Research Vignette: Mathematical Software Obfuscation

By Amit Sahai

From revolutionaries and spies to ordinary citizens living under repressive regimes, for centuries people have had the need to hide operational secrets. By an operational secret, we mean a secret that must be kept safe, where the secret is also used to perform ordinary tasks. For example, someone may want to keep the amount of cash she has on-hand secret, but she also needs to refer to this information when making everyday purchases. Even secrets like the location of hidden refugees under one’s protection could be an operational secret, since the holder of the secret would want to plan her ordinary movements to avoid the secret location that she is protecting. Through many clever means, people throughout history managed to protect such secrets. Essential to such protection was the refuge of the human mind, the ultimate sanctuary where secrets can be pondered and processed without fear of loss.

But what if this most basic assumption proves false? What if an adversary can read someone’s mind while she is thinking about the secret she needs to protect?
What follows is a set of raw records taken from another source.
/-- R50, R163 (c) to (e), with the spec's decision D7: an instruction whose highest data address exceeds 0xFFF halts the core with
0x1000 and writes no byte, no register, no pixel. -/
def Obligations.DataOutOfRangeHaltsBeforeAnyWrite : Prop :=
  ∀ (s : State) (x y : Reg) (n : BitVec 4),
    (s.i.toNat + 2 > 0xFFF → exec (.ldB x) s = .next { s with status := .halt .addressOutOfRange 0x1000 }) ∧
    (s.i.toNat + x.toNat > 0xFFF → exec (.storeRegs x) s = .next { s with status := .halt .addressOutOfRange 0x1000 } ∧
      exec (.loadRegs x) s = .next { s with status := .halt .addressOutOfRange 0x1000 }) ∧
    (n.toNat ≥ 1 → s.i.toNat + n.toNat - 1 > 0xFFF →
      exec (.drw x y n) s = .next { s with status := .halt .addressOutOfRange 0x1000 })

/-- R54: a store is seen by the next fetch: two registers stored over the next instruction are the word the next fetch reads. -/
def Obligations.StoredRegistersAreFetchedNext : Prop :=
  ∀ (s t : State) (x : Reg), s.MemCanonical → 1 ≤ x.toNat → s.i.toNat + x.toNat ≤ 0xFFF → s.pc.toNat + 2 = s.i.toNat →
    exec (.storeRegs x) s = .next t →
    ∃ w, t.fetch = .ok w ∧ w.toNat = (s.readV 0).toNat * 256 + (s.readV 1).toNat

/-! ## Display (45_display.md) -/

/-- `00E0`, R141: every pixel becomes 0 and nothing else but `pc` changes. -/
def Obligations.ClearScreenZeroesEveryPixel : Prop :=
  ∀ s : State,
    decodeWord 0x00E0 = .ok .cls ∧
    ∃ t, exec .cls s = .next t ∧ (∀ X Y, fbGet t.fb X Y = false) ∧ t.pc = s.pc + 2 ∧
      ChangesOnly s t (fun p => p = .pc ∨ ∃ X Y, p = .pixel X Y)

/-- `Dxyn`, R142, R143, with the spec's decisions D5 (every pixel wraps) and D6 (coordinates first, VF starts at 0): the pixels of
the sprite are inverted, every other pixel is kept, and VF says whether one of them was set. -/
def Obligations.DrawInvertsTheSpriteAndReportsCollision : Prop :=
  ∀ (s : State) (x y : Reg) (n : BitVec 4), n = 0 ∨ s.i.toNat + n.toNat - 1 ≤ 0xFFF →
    ∃ t, exec (.drw x y n) s = .next t ∧
      (∀ X Y, SpriteSet s x y n X Y → fbGet t.fb X Y = !fbGet s.fb X Y) ∧
      ((∃ X Y, SpriteSet s x y n X Y ∧ fbGet s.fb X Y = true) → t.readV VF = 1) ∧
      ((∀ X Y, SpriteSet s x y n X Y → fbGet s.fb X Y = false) → t.readV VF = 0) ∧
      t.pc = s.pc + 2 ∧
      ChangesOnly s t (fun p => p = .pc ∨ p = .reg VF ∨ ∃ X Y, SpriteSet s x y n X Y ∧ p = .pixel X Y)

/-- R143: "drawing the same sprite at the same location twice in succession restores every touched pixel to its pre-draw value", and
the second draw over a region that was clear reports VF = 1 when the sprite is not empty. -/
def Obligations.DrawingTwiceRestoresTheScreen : Prop :=
  ∀ (s t : State) (x y : Reg) (n : BitVec 4), x ≠ VF → y ≠ VF → (n = 0 ∨ s.i.toNat + n.toNat - 1 ≤ 0xFFF) →
    exec (.drw x y n) s = .next t →
    ∃ u, exec (.drw x y n) t = .next u ∧ u.fb = s.fb ∧
      ((∀ X Y, SpriteSet s x y n X Y → fbGet s.fb X Y = false) → (∃ X Y, SpriteSet s x y n X Y) → u.readV VF = 1)

/-! ## Keypad, timers, random (46_input_timers_random.md, 60_exceptions.md) -/

/-- `Fx0A`, R152: with no key pressed the tick changes nothing; with one or more it reports a pressed key, which one being free (the
spec's decision D11, log 6). -/
def Obligations.WaitForKeyReportsAPressedKey : Prop :=
  ∀ (s : State) (x : Reg),
    ((∀ k, s.keyPressed k = false) → exec (.ldVxK x) s = .next s) ∧
    ((∃ k, s.keyPressed k = true) →
      ∃ t k, exec (.ldVxK x) s = .next t ∧ s.keyPressed k = true ∧ (t.readV x).toNat = k.val ∧ t.pc = s.pc + 2 ∧
        ChangesOnly s t (fun p => p = .pc ∨ p = .reg x))

/-- `Fx07`, `Fx15`, `Fx18`, R153, R154, R155: the three moves between a register and a timer. The instructions emit nothing. -/
def Obligations.TimerMoves : Prop :=
  ∀ (s : State) (x : Reg),
    (∃ t, exec (.ldVxDT x) s = .next t ∧ t.readV x = s.dt ∧ t.pc = s.pc + 2 ∧
      ChangesOnly s t (fun p => p = .pc ∨ p = .reg x)) ∧
    (∃ t, exec (.ldDTVx x) s = .next t ∧ t.dt = s.readV x ∧ t.pc = s.pc + 2 ∧
      ChangesOnly s t (fun p => p = .pc ∨ p = .delay)) ∧
    (∃ t, exec (.ldSTVx x) s = .next t ∧ t.st = s.readV x ∧ t.pc = s.pc + 2 ∧
      ChangesOnly s t (fun p => p = .pc ∨ p = .sound))

/-- `Cxkk`, R156: the byte drawn, and-ed with `kk`. The byte is the oldest the host has supplied; with none supplied it is a free
value (the spec's decision D18, log 5) of which only the mask is known, and the queue stays empty. The draw is
consumed. -/
def Obligations.RandomByteIsDrawnUnderTheMask : Prop :=
  ∀ (s : State) (x : Reg) (kk : Byte),
    ∃ t b, exec (.rnd x kk) s = .next t ∧ t.readV x = b &&& kk ∧
      (∀ b' rest, s.rand = b' :: rest → b = b' ∧ t.rand = rest) ∧ (s.rand = [] → t.rand = []) ∧
      (∀ k, kk.getLsbD k = false → (t.readV x).getLsbD k = false) ∧ t.draws = s.draws + 1 ∧ t.pc = s.pc + 2 ∧
      ChangesOnly s t (fun p => p = .pc ∨ p = .reg x ∨ p = .randomInput ∨ p = .draws)

/-- R174, R175: `k` timer ticks take `DT` and `ST` to `max(t - k, 0)`, emit `SOUND_EXPIRED` once when `ST` was from 1 to `k` and never
otherwise, and change nothing else, whatever STATUS is, which is the spec's decision D10. That the ticks are the next events of a
schedule, and that the events emitted are counted, is the model's (log 1, log 7). -/
def Obligations.TimersCountDownToZeroAndExpireOnce : Prop :=
  ∀ (k : Nat) (s : State), (∀ j, j < k → s.eventAt j = some .timerTick) →
    ∃ t, runSteps k s = .next t ∧
      t.dt.toNat = s.dt.toNat - k ∧ t.st.toNat = s.st.toNat - k ∧
      (1 ≤ s.st.toNat ∧ s.st.toNat ≤ k → t.soundExpired = s.soundExpired + 1) ∧
      (s.st.toNat = 0 ∨ k < s.st.toNat → t.soundExpired = s.soundExpired) ∧
      ChangesOnly s t (fun p => p = .delay ∨ p = .sound ∨ p = .soundExpired ∨ p = .schedule)

/-- R28 and R29: a key change and the supply of a random byte each change their input alone. That they are events of a schedule, which
is left without them, and that supplied bytes queue is the model's (log 1, log 5). -/
def Obligations.HostInputsChangeOnlyTheirInput : Prop :=
  ∀ (s : State) (k : Fin 16) (pressed : Bool) (b : Byte),
    (s.nextEvent = some (.setKey k pressed) →
      ∃ t, step s = .next t ∧ t.keyPressed k = pressed ∧ t.agenda = s.takeEvent.agenda ∧ t.later = s.takeEvent.later ∧
        ChangesOnly s t (fun p => p = .key k ∨ p = .schedule)) ∧
    (s.nextEvent = some (.supplyByte b) →
      ∃ t, step s = .next t ∧ t.rand = s.rand ++ [b] ∧ t.agenda = s.takeEvent.agenda ∧ t.later = s.takeEvent.later ∧
        ChangesOnly s t (fun p => p = .randomInput ∨ p = .schedule))

/-! ## Load and reset (70_reset_and_hazards.md) -/

/-- R34, R190, R191: what an accepted `Load` leaves in every piece of state. The zero fill, the clear framebuffer, `RUN` and the zero
stack entries are the spec's decisions D13, D14, D9, D16 (logs 18, 19, 8, 20). That the Load is the next event of a
schedule, of which the rest is left, is the model's (log 1), and so is the form of what it keeps: the queue of random bytes (log 5), the count of events (log 7). -/
def Obligations.LoadRebuildsTheWholeState : Prop :=
  ∀ (s : State) (image : List Byte), s.nextEvent = some (.load image) → image.length ≤ 3584 →
    ∃ t, step s = .next t ∧
      (∀ r, t.readV r = 0) ∧ t.i = 0 ∧ t.pc = 0x200 ∧ t.sp.val = 0 ∧ (∀ k : Fin 16, t.stack[k.val] = 0) ∧ t.dt = 0 ∧ t.st = 0 ∧
      (∀ a : Fin 80, t.readByte a.val = s.font[a.val]) ∧
      (∀ a, 0x050 ≤ a → a ≤ 0x1FF → t.readByte a = 0) ∧
      (∀ j (h : j < image.length), t.readByte (0x200 + j) = image[j]) ∧
      (∀ a, 0x200 + image.length ≤ a → a ≤ 0xFFF → t.readByte a = 0) ∧
      (∀ X Y, fbGet t.fb X Y = false) ∧ t.status = .run ∧
      t.keys = s.keys ∧ t.rand = s.rand ∧ t.draws = s.draws ∧ t.font = s.font ∧ t.soundExpired = s.soundExpired ∧
      t.agenda = s.takeEvent.agenda ∧ t.later = s.takeEvent.later

/-- R162, R190, with the spec's decision D15 (log 9): an image over 3584 bytes leaves the reset state, no byte of the image in memory,
and the core halted with the length, saturated, which is D8. The zeros in memory are D13 (log 18), the clear framebuffer D14 (log
19), the zero stack entries D16 (log 20). That the Load is the next event of a schedule, of which the rest is left, is the model's
(log 1), and so is the form of what it keeps: the queue of random bytes (log 5), the count of events (log 7). -/
def Obligations.TooLongImageIsRefused : Prop :=
  ∀ (s : State) (image : List Byte), s.nextEvent = some (.load image) → 3584 < image.length →
    ∃ t info, step s = .next t ∧ t.status = .halt .imageTooLarge info ∧ info.toNat = min image.length 0xFFFF ∧
      (∀ r, t.readV r = 0) ∧ t.i = 0 ∧ t.pc = 0x200 ∧ t.sp.val = 0 ∧ (∀ k : Fin 16, t.stack[k.val] = 0) ∧ t.dt = 0 ∧ t.st = 0 ∧
      (∀ a : Fin 80, t.readByte a.val = s.font[a.val]) ∧ (∀ a, 0x050 ≤ a → a ≤ 0xFFF → t.readByte a = 0) ∧
      (∀ X Y, fbGet t.fb X Y = false) ∧
      t.keys = s.keys ∧ t.rand = s.rand ∧ t.draws = s.draws ∧ t.font = s.font ∧ t.soundExpired = s.soundExpired ∧
      t.agenda = s.takeEvent.agenda ∧ t.later = s.takeEvent.later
Indeed, it is hard to imagine how someone can protect secrets when the inner dialogue of her mind can betray her. Fortunately, this scenario remains science fiction when applied to humanity. However, if we replace humans by computer programs, this situation is all too common. Computer programs, with inbuilt databases of sensitive information, are routinely captured by adversarial entities. These adversaries can reverse-engineer these programs and see every detail of how the programs “think” about their secrets as they perform their calculations. Furthermore, adversaries can even modify the programs to alter their behavior, in order to coax secrets out of the original computer code. Because computer programs with inbuilt operational secrets are so useful, cryptographic researchers have pondered this challenge as far back as the classic work of Diffie and Hellman in 1976. For decades, however, our ability to suitably “obfuscate” programs in order to defend against these kinds of attacks was based on unsatisfying approaches that failed to provide security against even moderately skilled adversaries.

This changed in 2013, due to the work of Garg, Gentry, Halevi, Raykova, Sahai and Waters, which gave the first sound mathematical approach to this problem. This work enabling a mathematical approach to securing software has been hailed as, “a watershed moment for cryptography,” by the Simons Foundation’s Quanta magazine, and its ramifications were a major theme of the Simons Institute program on Cryptography in Summer 2015. To illustrate why this recent advance in obfuscation has caused such a stir in the cryptographic community, let us consider an analogy with the ancient problem of sending encrypted messages.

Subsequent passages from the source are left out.